At one point, she found herself in a summer program for minority students meant to help them prepare for graduate school.

“What is that?” Granillo wondered. “I don’t even know what that would be.”

She started falling in love, however, with the research end of her field in two labs, one run by Mexican-American Studies, the other for social psychologists. Supervisors from each program gave her conflicting advice, and she felt torn between academics and clinical psychology. She told school leader Maria Teresa Velez that she was considering graduate school at Arizona State University.

“No, you are not,” Velez told her. “You’re going to Arizona; here’s a letter.”

But Arizona’s clinical psychology graduate program wasn’t her cup of tea. While taking a year off from school, she worked in a restaurant, at a nonprofit and in research. (Always with the three jobs!)

She realized that her heart belonged to social justice. Then the University of Michigan offered her a full ride for six years of joint study in social work and psychology, focusing on Latina adolescence and well-being.

“We were finding high rates of depression and suicidal ideation,” she says. “How are these girls getting help?”

After earning her Ph.D. at age 28, she was hired by the University of Texas as a tenure-track professor, specializing in Latina adolescent mental health and help-seeking behaviors.

“What’s the difference between the girls who make it and those who don’t?” Granillo asked. “Why are they experiencing so much distress? How can we help?”

One day at UT, she saw a little office with a little sign that read “Con Mi Madre.”

Granillo: “I think I need to be involved with that.”

Her true calling

Granillo became, in effect, UT’s liaison with the nonprofit, which started, like many good things in Austin, as a volunteer program of the Junior League. The group had accumulated data, going back to 1992, about how mothers and daughters had performed in the program. Familial learning pairs attend weekend conferences together, then split up for breakout sessions tailored to their ages.

“Then they come back together at the end,” Granillo says. “Mom is learning alongside daughter.”

That isn’t all. The girls receive academic and socio-emotional training in their schools year-round. In 11th grade comes the “college academy,” intensive courses in college selection, applications and enrollment. Other programs include entrepreneurship training and a bilingual STEM fair.

“There’s a ripple effect,” Granillo says. “Mom is walking away with all sorts of knowledge that she can use with her other kids as well as with her neighbors and friends.”

Back when she served as the UT liaison, she was fascinated by Con Mi Madre’s programming.

“Show me your data!” she said. “I gotta see the data! They had graduation rates and college enrollment rates, but not college completion rates. So you are showing success, but how? Is it really the mom being involved? Is there a change in the relationship that propels the girls to do better? You are sitting on a gold mine of data — decades of girls and moms!”

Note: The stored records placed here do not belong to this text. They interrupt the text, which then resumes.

/-- R409, R412: every destination byte of an ended run is undefined, of one that has not checked its lists as far as they are
good. -/
def State.dmUndefine (s : State) (ch : Nat) (r : DmRun) : State :=
  if !r.checked && (s.dmListCode ch r).isSome then s
  else
    (List.zipWith (fun b n => (fld b 0 8, if r.checked then n else fld b 8 4)) (s.dmEntries r.dst)
      (if r.checked then r.dsts else (s.dmEntries r.dst).map (fun b => fld b 8 4))).foldl (fun s d => s.dmFree r d.1 d.2) s

/-- The read-back of a privileged run (R406): the aligned block of its last byte. -/
def State.dmBack (s : State) (ch : Nat) (r : DmRun) : State × DmEnd :=
  match r.wr with
  | none => (s, .done)
  | some p =>
    if 4 ≤ ch ∨ r.back then (s, .done)
    else
      let a := (p.addr - 1) / 64 * 64
      let s := s.updDmRun ch (fun r => { r with back := true })
      match s.reach r.actor false a 64 with
      | .bad => (s, .code Code.badAddress)
      | .here b =>
        let (s, d) := s.readHere b 64
        (s, if d.isSome then .done else .code Code.memPoison)
      | .there d o =>
        match s.request (s.newMsg 0x01 0 true d 64 o []) (.dmaRead ch r.srcs.sum 0 64) with
        | none => (s.updDmRun ch (fun r => { r with back := false }), .wait)
        | some s => (s, .done)

/-! ### Reports (R407 to R410) -/

/-- A write of one word of CFG (0), SRC (1), DST (2) or TIMER (3) takes effect. -/
def State.dmPut (s : State) (ch which : Nat) (hi : Bool) (v : W32) : State :=
  let s := s.putWord (Reg.dmChCFG ch + 8 * which) hi v
  if which = 0 ∧ ch < 4 then s.setF (Reg.dmChCFG ch) 62 62 1 else s

/-- A run reports with a code (R407): status, count, counter, chain starts and DM_DONE; held register writes take
effect, and a set PENDING begins the next run. -/
def State.dmReport (s : State) (ch code : Nat) (r : DmRun) : State :=
  let a := Reg.dmChSTAT ch
  let v := r.cfg.toNat
  let dest := cfgDest v
  let serial := s.getF a 63 32
  let s := { s with lx := { s.lx with tags := s.lx.tags.map (fun (g : Tag) =>
    if g.use = TagUse.dma ch then { g with use := TagUse.dma 32 } else g) } }
  let s := (((s.setF a 23 16 code).setF a 29 29 1).setF a 31 31 0).setF Reg.dmBusy ch ch 0
  let s := s.bump32 (Reg.dmChRUNS ch) 1 (if dest < 8 then some dest else none)
  let held := (s.dmChan ch).held
  let s := s.setDm ch ⟨none, []⟩
  let s := held.foldl (fun s (h : Nat × Bool × W32) => s.dmPut ch h.1 h.2.1 h.2.2) s
  let s :=
    if code = Code.ok ∧ bit v 57 ∧ !cfgOwner v then
      (s.setShared (cfgField v) (bits v 56 48) (s.shared (cfgField v) (bits v 56 48) + 1)).wake else s
  let s :=
    if code = Code.ok then
      (List.range 32).foldl (fun s c =>
        let w := s.reg (Reg.dmChCFG c)
        if bits w 43 39 = ch then s.dmStart c 2 (cfgOwner w == cfgOwner v && cfgField w == cfgField v) else s) s
    else s
  let s :=
    if code ≠ Code.ok ∨ bit v 58 then
      s.post Code.dmDone 32 dest (natLE 1 ch ++ natLE 4 serial ++ natLE 1 code) else s
  let s : State := if code = Code.aborted then s.setF a 30 30 0 else s
  if s.getF a 30 30 = 1 ∧ (s.dmChan ch).run.isNone then (s.setF a 30 30 0).beginRun ch else s

/-- The run reports once nothing is out for it (R403, R406, R408): a run that ends with its own code leaves the bytes it wrote,
those that are source bytes too undefined. -/
def State.dmFinish (s : State) (ch code : Nat) (r : DmRun) : State :=
  if s.dmOut ch r then s else (s.dmOverlap r).dmReport ch code r

/-- DM_RUN_COMPLETE (R406, R407, R409): the run's last reads and writes are made, and, once all are answered, the
run reports. -/
def execDmRunComplete (ch : Nat) (s : State) : Host.Outcome State Fault Refusal :=
  match (s.dmChan ch).run with
  | none => .next s
  | some r =>
    if !s.dmUp ∨ s.dmWaits r then .next s
    else if !r.aborts.isEmpty then
      if s.dmOut ch r then .next s
      else
        let s := (s.dmUndefine ch r).dmReport ch Code.aborted r
        .next (r.aborts.foldl (fun s w => match w with
          | none => s
          | some (q, rid) => s.reply q Msg.dmAbort rid Code.aborted []) s)
    else match r.code with
      | some c => .next (s.dmFinish ch c r)
      | none =>
        if !r.checked then .next s
        else
          let s := s.dmWork ch (2 ^ 64) s.dmFuel
          match (s.dmChan ch).run with
          | none => .next s
          | some r =>
            match r.code with
            | some c => .next (s.dmFinish ch c r)
            | none =>
              if r.wrote < r.srcs.sum then .next s
              else match s.dmBack ch r with
                | (s, .wait) => .next s
                | (s, .code c) => .next ((s.dmFail ch c).dmFinish ch c r)
                | (s, .done) => .next (s.dmFinish ch Code.ok r)

/-- DM_ACCESS_ERROR (R408): an access of the run ends with `code` when `written` bytes have been written. It happens
only to a run that does meet that code there. -/
def execDmAccessError (ch code written : Nat) (s : State) : Host.Outcome State Fault Refusal :=
  match (s.dmChan ch).run with
  | none => .next s
  | some r =>
    if !s.dmUp ∨ !s.dmRuns r then .next s
    else
      let t := s.dmWork ch written s.dmFuel
      match (t.dmChan ch).run with
      | none => .next s
      | some q =>
        if q.code = some code ∧ q.wrote = written then .next t
        else
          -- the failing access is the write that starts where the others stop
          let u := (t.dmServeWrite ch (written + 1)).getD t
          if (u.dmChan ch).run.any (fun q => q.code == some code && q.wrote == written) then .next u else .next s

/-- R409, R410: an abort of channel `ch`, and whom it answers; none where it is answered at the report. -/
def State.dmAbort (s : State) (ch : Nat) (who : Option (Role × Nat)) : State × Option Nat :=
  if (s.dmChan ch).run.isSome then (s.updDmRun ch (fun r => { r with aborts := r.aborts ++ [who] }), none)
  else if s.getF (Reg.dmChSTAT ch) 30 30 = 1 then (s.setF (Reg.dmChSTAT ch) 30 30 0, some Code.aborted)
  else (s, some Code.alreadyDone)

/-- DM_ABORT (R409, R410). -/
def execDmAbort (r : Role) (rid ch : Nat) (s : State) : Host.Outcome State Fault Refusal :=
  .next (s.messageLater r rid Msg.dmAbort 0 (fun s =>
    if 32 ≤ ch then s.reply r Msg.dmAbort rid Code.badType []
    else if !s.dmRole r ch then s.reply r Msg.dmAbort rid Code.sxRole []
    else match s.dmAbort ch (some (r, rid)) with
      | (s, some c) => s.reply r Msg.dmAbort rid c []
      | (s, none) => s))

/-- A register write of CFG, SRC, DST or TIMER: at once, or held while a run is in progress (R415). -/
def State.dmRegWrite (s : State) (ch which : Nat) (hi : Bool) (v : W32) : State :=
  if (s.dmChan ch).run.isSome then
    s.setDm ch { s.dmChan ch with held := (s.dmChan ch).held ++ [(which, hi, v)] }
  else s.dmPut ch which hi v
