-- ==== Sys2Proof/Machine/Faults.lean ====
section
/-!
DEFINITION. The fault collector (chapter 19): pulses and their reactions, replay and fencing, block and field resets, and
the safe state; and the firing of the waypoint trigger, which reactions cause.
-/
namespace Sys2Proof.Machine

/-! ### The waypoint trigger (R627) -/

/-- A firing with its cause: latched while ARM is set and nothing is being latched, else counted as missed. -/
def State.fireWaypoint (s : State) (cause : Nat) : State :=
  if s.inReset 43 then s
  else if s.getF Reg.wpCtl 31 31 = 1 ∧ s.getF Reg.wpStatus 30 30 = 0 then
    let s := (s.setF Reg.wpCtl 31 31 0).setReg Reg.wpTrig ((s.reg Reg.wpTrig + 1) % 4294967296)
    let s := (s.setF Reg.wpStatus 30 30 1).setF Reg.wpStatus 6 0 cause
    (s.bump Reg.wpCnt 31 16 49 1 none).check Reg.wpInject Reg.wpErr 0 43 none
  else s.bump Reg.wpCnt 15 0 48 1 none

/-! ### Fences (R613) -/

/-- A fence or a return is posted to the owner and to every field whose set holds the engine (R441). -/
def State.postFence (s : State) (e : Nat) : State :=
  let s := s.postOwner Code.engineFenced 63 (natLE 1 e ++ natLE 4 (s.reg Reg.fcFence))
  (s.fields.filter (fun r => bit r.engines e)).foldl (fun s r => s.serviceEvent r.id) s

/-- Engine `e` is fenced; the strand that holds it is asked to leave it. -/
def State.fence (s : State) (e : Nat) : State :=
  if 10 < e ∨ s.fenced e then s
  else
    let s := (s.setF Reg.fcFence e e 1).bump Reg.fcCnt 47 32 50 1 none
    let s := if (s.engine e).strand.isSome then s.updEngine e (fun g => { g with yield := true }) else s
    s.postFence e

/-- The owner returns engine `e`. -/
def State.unfence (s : State) (e : Nat) : State :=
  if s.fenced e then (s.setF Reg.fcFence e e 0).postFence e else s

/-! ### Replays and fence restarts (R612) -/

/-- The open step that a pulse names still runs, and its attempt is not being abandoned. -/
def State.stepLive (s : State) (p : Nat × W32) : Bool :=
  match s.ctx p.1 with
  | none => false
  | some x =>
    match x.running with
    | none => false
    | some j => x.step == p.2 && j.phase == .active && j.open_.isSome

/-- The replays and fence restarts of the running job of `c`. -/
def State.stepCounts (s : State) (c : Nat) : Nat × Nat :=
  (((s.ctx c).bind Ctx.running).map (fun j => (j.replays, j.restarts))).getD (0, 0)

/-- The step of context `c` restarts with the fenced engine out of placement, or, with its restarts spent, the job ends. -/
def State.fenceRestart (s : State) (c : Nat) : State :=
  if (s.stepCounts c).2 < 2 then
    ((s.updRun c (fun j => { j with restarts := j.restarts + 1 })).bump Reg.fcCnt 31 16 49 1 none).replayStep c
  else s.endJob c Code.replaySpent

/-- The detections of engines `es` that name the open step of context `c`, handled once: a fence restart if `fenced`, else
a replay, which becomes a fence restart once the replays are spent. -/
def State.restartStep (s : State) (c : Nat) (fenced : Bool) (es : List Nat) : State :=
  if fenced then s.fenceRestart c
  else if (s.stepCounts c).1 < 2 then
    ((s.updRun c (fun j => { j with replays := j.replays + 1 })).bump Reg.fcCnt 31 16 49 1 none).replayStep c
  else (es.foldl State.fence s).fenceRestart c

/-! ### What a block reset does (R614, R615) -/

/-- Blocks that can be reset: those with a window but CM, SX, PW, CK and FC. -/
def resettable (b : Nat) : Bool := snapBlocks.contains b && !([14, 37, 41, 42, 63].contains b)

Granillo knew from her academic training that this data, if collected, managed and interpreted correctly, could be used all over the country for a phenomenally fast-growing population. In other words, done right, Con Mi Madre’s success could be replicated.

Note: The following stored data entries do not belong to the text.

/-- With TU running and the field's slot open (R435), a page that is not BUSY, with a pending request and no unmap
waiting for its object: the request is cleared where the page is unbacked or already there; stays where the page is
pinned and the home is not the commons; else, with a target location, the page becomes BUSY with MIG and its target,
the request is cleared and the copy starts. A promotion that finds none asks for the eviction of a victim, or is
dropped where there is no victim; any other migration that finds none is dropped; one that was to empty an entry
under evacuation and does not start fails the evacuation. A BUSY page whose copy can complete switches: its
descriptor takes the new home, a promotion keeping the old one as shadow unless its entry is being evacuated; then
its held writes apply, and with none left BUSY and MIG clear; operations that waited may end. A BUSY page whose copy
had already switched, and that is not under refetch, applies its held writes. A lease in the list is returned, and a
discarded page that no lease holds any more is gone. (R357, R366, R368, R369, R370, R371, R372, R373) -/
def Obligations.MigrationsRunAndEnd : Prop :=
  (∀ (s : State) (f page home : Nat) (p : Page), Map.find s.tu.pending (pageKey f page) = some home → s.page f page = some p →
    s.tuUp = true → s.slotWait f = false → p.busy = false → s.unmapWaits f page = false →
    let run (t : State) : Prop := exec (.migrationStart f page) s = .next t
    (p.home = 0 ∨ p.home = home → run (s.clearRequest f page)) ∧
    (p.home ≠ 0 → p.home ≠ home →
      let empties := p.home = 3 ∧ home = 2 ∧ s.evacuating p.loc = true
      (home ≠ 1 → 0 < p.pins → (¬ empties → run s) ∧ (empties → run s.failEvacuation)) ∧
      (home = 1 ∨ p.pins = 0 →
        (∀ (mig h l : Nat) (v : State), s.moveTarget f p home = some (mig, h, l, v) →
          run (((v.setPage f page { p with busy := true, mig := mig, target := some (h, l) }).clearRequest f page).startCopy
            f page p h l)) ∧
        (s.moveTarget f p home = none →
          (home = 1 → (∀ k, s.victim f = some k → run (s.requestMove (k / 2 ^ 24) (k % 2 ^ 24) 2)) ∧
            (s.victim f = none → run (s.clearRequest f page))) ∧
          (home ≠ 1 → ¬ empties → run (s.clearRequest f page)) ∧
          (home ≠ 1 → empties → run (s.clearRequest f page).failEvacuation))))) ∧
  (∀ (s : State) (f page : Nat) (p : Page), s.page f page = some p → s.tuUp = true → s.slotWait f = false → p.busy = true →
    p.mig ≠ 4 →
    (∀ h l : Nat, p.target = some (h, l) → s.copyReady f page p = true →
      exec (.migrationSwitch f page) s = .next (s.switchMove f page p h l).settleTu ∧
      ((∀ w ∈ s.tu.heldWrites, ¬ (w.field = f ∧ w.ua / 65536 = page)) →
        let up := p.copying = 1 ∧ ¬ (p.home = 3 ∧ s.evacuating p.loc = true)
        ∃ q, (s.switchMove f page p h l).page f page = some q ∧ q.home = h ∧ q.loc = l ∧ q.target = none ∧ q.busy = false ∧
          q.mig = 0 ∧ (q.shadow = true ↔ up) ∧ (up → q.shome = p.home ∧ q.sloc = p.loc) ∧ (¬ up → q.shome = 0))) ∧
    (p.target = none → exec (.migrationSwitch f page) s =
      .next (s.applyHeld f page (s.tu.heldWrites.length + 1)).settleTu)) ∧
  (∀ (s : State) (i : Nat), s.tuUp = true → i < s.tu.leases.length →
    exec (.leaseReturn i) s = .next ({ s with tu := { s.tu with leases := s.tu.leases.eraseIdx i } } : State).settleDrops)

/-- With TU running: an uncorrectable block of a backed page that is not yet listed is counted by what delivered it
and listed with its refetch. A refetch of a block that is not lost, and of whose shadow no answer is outstanding,
ends: where the shadow of a commons page is at hand its bytes are written, otherwise the bytes brought by a replica
of the block's length, and the entries they complete are cleared; where neither is had the block is lost; TU
operations that waited may then end. With TU running and the bound context's slot open, the next entry starts where
fewer than two fills are in flight and its segment is FREE, filling continuing from entry 0 after the last; otherwise
nothing starts; a list that cannot be read ends the context's job with MEM_POISON and rewinds. The end of a fill in
flight writes the bytes read to its segment, marks it FILLED with the entry's READS and wakes the strands; where the
read must wait the fill stays in flight; one that ends with a code ends the bound context's job with it and rewinds
the list. (R345, R350, R374, R375, R376, R377, R378, R381, R384, R435) -/
def Obligations.PoisonedBlocksAndFurrowSegmentsAreFilled : Prop :=
  (∀ (s : State) (f ua : Nat) (p : Page), s.page f (ua / 65536) = some p → s.tuUp = true → p.home ≠ 0 → ua < 2 ^ 40 →
    s.poisonIn f (ua / 64 * 64) 1 = [] → exec (.poisonBlock f ua) s = .next ((s.blameBlock p).poisonBlk f ua)) ∧
  (∀ (s : State) (f ua : Nat) (b : PoisonBlk), s.poisonAt f ua = some b → s.tuUp = true → b.lost = false → s.shadowOut b = false →
    (∀ bs, s.ownCopy b = some bs → ∀ clean, exec (.refetchDone f ua clean) s = .next (s.cleanBytes f b.ua bs).settleTu) ∧
    (s.ownCopy b = none →
      (∀ bs : List Byte, s.replicaOf b = true → bs.length = b.len →
        exec (.refetchDone f ua (some bs)) s = .next (s.cleanBytes f b.ua bs).settleTu) ∧
      exec (.refetchDone f ua none) s = .next (s.blockLost b).settleTu)) ∧
  (∀ (s v : State) (w : Sowing) (bad : Bool), s.tu.sow = some w → s.tuUp = true →
    s.slotWait ((s.ctxField w.ctx).getD 8) = false → s.cmRead (w.list + 16 * w.next) 16 = (v, bad) →
    let seg := (s.sowEntry w.list w.next).2.2.1
    (bad = true → exec .furrowFillStart s = .next (v.endJob w.ctx Code.memPoison).rewind) ∧
    (bad = false → w.flight.length < 2 → w.isFree seg = true → exec .furrowFillStart s = .next { v with tu := { v.tu with
      sow := some { w with next := if w.next + 1 = w.entries then 0 else w.next + 1, flight := w.flight ++ [(w.next, seg)] } } }) ∧
    (bad = false → (2 ≤ w.flight.length ∨ w.isFree seg = false) → exec .furrowFillStart s = .next v)) ∧
  (∀ (s v : State) (w : Sowing) (seg e f : Nat) (r : Tried (List Byte)), s.tu.sow = some w →
    w.flight.find? (fun p => p.2 == seg) = some (e, seg) → s.ctxField w.ctx = some f → s.tuUp = true → s.slotWait f = false →
    let q := s.sowEntry w.list e
    s.tuRead f q.1 q.2.1 false = (v, r) →
    let run (t : State) : Prop := exec (.segmentFilled seg) s = .next t
    (∀ bs, r = .done bs →
      let u := v.write (v.segAddr seg) bs
      run ({ u with tu := { u.tu with sow := some { w with
        flight := w.flight.filter (fun p => p.2 != seg), filled := w.filled ++ [(seg, q.2.2.2.2, e)] } } } : State).wake) ∧
    (r = .wait → run v) ∧
    (∀ c, r = .code c → run (v.endJob w.ctx c).rewind))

The group’s founding director resigned in 2013. Nonprofit leaders Fayruz Benyousef and Cookie Ruiz asked to have a conversation with Granillo, ostensibly to discuss potential candidates.

They told her, “Well, actually, you are the top candidate.”

“That’s all it took,” Granillo says. “They asked, ‘What would you do?’ Well, I’d double down on the data and the metrics. But would I really walk away from a tenure-track position at the No. 7 social work program in the country? I did. No regrets. I followed my heart.”